**Brief:** Please retype the data that follows, starting at the line containing "0x2A 0x08, []) ∧" and stopping after the last line.

**Material for this exercise:**
-- ==== Sys2Proof/Certificates/Slice0/Obligations.lean ====
section
/-! DEFINITION. The statements for the provers, from the numbered rules of spec/. Where a clause rests on one of the spec's own
decisions (its marks "decision: see 92_eei_decisions.md Dn" and "from general knowledge"), the docstring names it. -/

open Sys2Proof Sys2Proof.Machine

/-! ### Encoding -/

/-- Decoding the bytes of a well-formed command gives it back, with every operand at every value, and leaves what follows
(R57 to R71; the code values and layouts are decisions D6, D7, D9). -/
def Obligations.DecodeEncodeRoundTrip : Prop :=
  ∀ (i : Instr) (rest : List Byte), i.wellFormed = true → decode (encode i ++ rest) = .ok (i, rest)

/-- Every decoded instruction is well-formed, and its bytes are exactly the bytes read: no bit is dropped (R57 to R71; D6,
D7, D9). -/
def Obligations.EncodeOfDecode : Prop :=
  ∀ (bytes : List Byte) (i : Instr) (rest : List Byte),
    decode bytes = .ok (i, rest) → encode i ++ rest = bytes ∧ i.wellFormed = true

/-- For each of the 15 commands and for INVALID, command bytes written out from R58, R59, R61 to R67 and R70 decode to the
command they stand for. The code values, the places of the flag and unit/head bits and the order of the fields are the spec's
decisions D6, D7 and D9, that the upper three bits never matter decision D8 (log entry 14). -/
def Obligations.WrittenOutWordsDecode : Prop :=
  decode [0x42, 0x01, 0x10, 0x01, 0x02, 0x03, 0x09, 0x2A, 0xFF] =
    .ok (.readTrack ⟨false, true, false⟩ ⟨0, 0, 1⟩ ⟨0x10, 0x01, 0x02, 0x03⟩ 0x09 0x2A 0xFF, []) ∧
  decode [0x03, 0xDF, 0x02] = .ok (.specify ⟨false, false, false⟩ 0xDF 0x02, []) ∧
  decode [0x04, 0x05] = .ok (.senseDriveStatus ⟨false, false, false⟩ ⟨0, 1, 1⟩, []) ∧
  decode [0xC5, 0x04, 0x11, 0x01, 0x03, 0x02, 0x08, 0x1B, 0x80] =
    .ok (.writeData ⟨true, true, false⟩ ⟨0, 1, 0⟩ ⟨0x11, 0x01, 0x03, 0x02⟩ 0x08 0x1B 0x80, []) ∧
  decode [0x46, 0x06, 0x10, 0x01, 0x02, 0x03, 0x09, 0x2A, 0xFF] =
    .ok (.readData ⟨false, true, false⟩ ⟨0, 1, 2⟩ ⟨0x10, 0x01, 0x02, 0x03⟩ 0x09 0x2A 0xFF, []) ∧
  decode [0x07, 0x03] = .ok (.recalibrate ⟨false, false, false⟩ ⟨0, 0, 3⟩, []) ∧
  decode [0x88, 0x55] = .ok (.senseInterruptStatus ⟨true, false, false⟩, [0x55]) ∧
  decode [0x49, 0x02, 0x12, 0x00, 0x04, 0x01, 0x07, 0x0E, 0x40] =
    .ok (.writeDeletedData ⟨false, true, false⟩ ⟨0, 0, 2⟩ ⟨0x12, 0x00, 0x04, 0x01⟩ 0x07 0x0E 0x40, []) ∧
  decode [0x4A, 0x04] = .ok (.readId ⟨false, true, false⟩ ⟨0, 1, 0⟩, []) ∧
  decode [0x2C, 0x07, 0x13, 0x01, 0x05, 0x02, 0x06, 0x2A, 0x20] =
    .ok (.readDeletedData ⟨false, false, true⟩ ⟨0, 1, 3⟩ ⟨0x13, 0x01, 0x05, 0x02⟩ 0x06 0x2A 0x20, []) ∧
  decode [0x4D, 0x00, 0x02, 0x01, 0x52, 0xE5] =
    .ok (.formatTrack ⟨false, true, false⟩ ⟨0, 0, 0⟩ 0x02 0x01 0x52 0xE5, []) ∧
  decode [0x8F, 0xFB, 0x27] = .ok (.seek ⟨true, false, false⟩ ⟨0x1F, 0, 3⟩ 0x27, []) ∧
  decode [0x71, 0x01, 0x14, 0x00, 0x06, 0x03, 0x05, 0x2A, 0x10] =
    .ok (.scanEqual ⟨false, true, true⟩ ⟨0, 0, 1⟩ ⟨0x14, 0x00, 0x06, 0x03⟩ 0x05 0x2A 0x10, []) ∧
  decode [0xF9, 0x05, 0x15, 0x01, 0x07, 0x02, 0x04, 0x2A, 0x08] =
    .ok (.scanLowOrEqual ⟨true, true, true⟩ ⟨0, 1, 1⟩ ⟨0x15, 0x01, 0x07, 0x02⟩ 0x04 0x2A 0x08, []) ∧
  decode [0x1D, 0x06, 0x16, 0x01, 0x08, 0x01, 0x03, 0x2A, 0x04] =
    .ok (.scanHighOrEqual ⟨false, false, false⟩ ⟨0, 1, 2⟩ ⟨0x16, 0x01, 0x08, 0x01⟩ 0x03 0x2A 0x04, []) ∧
  decode [0xE0] = .ok (.invalid ⟨true, true, true⟩ 0x00, [])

**The answer:**
    .ok (.scanLowOrEqual ⟨true, true, true⟩ ⟨0, 1, 1⟩ ⟨0x15, 0x01, 0x07, 0x02⟩ 0x04 0x2A 0x08, []) ∧
  decode [0x1D, 0x06, 0x16, 0x01, 0x08, 0x01, 0x03, 0x2A, 0x04] =
    .ok (.scanHighOrEqual ⟨false, false, false⟩ ⟨0, 1, 2⟩ ⟨0x16, 0x01, 0x08, 0x01⟩ 0x03 0x2A 0x04, []) ∧
  decode [0xE0] = .ok (.invalid ⟨true, true, true⟩ 0x00, [])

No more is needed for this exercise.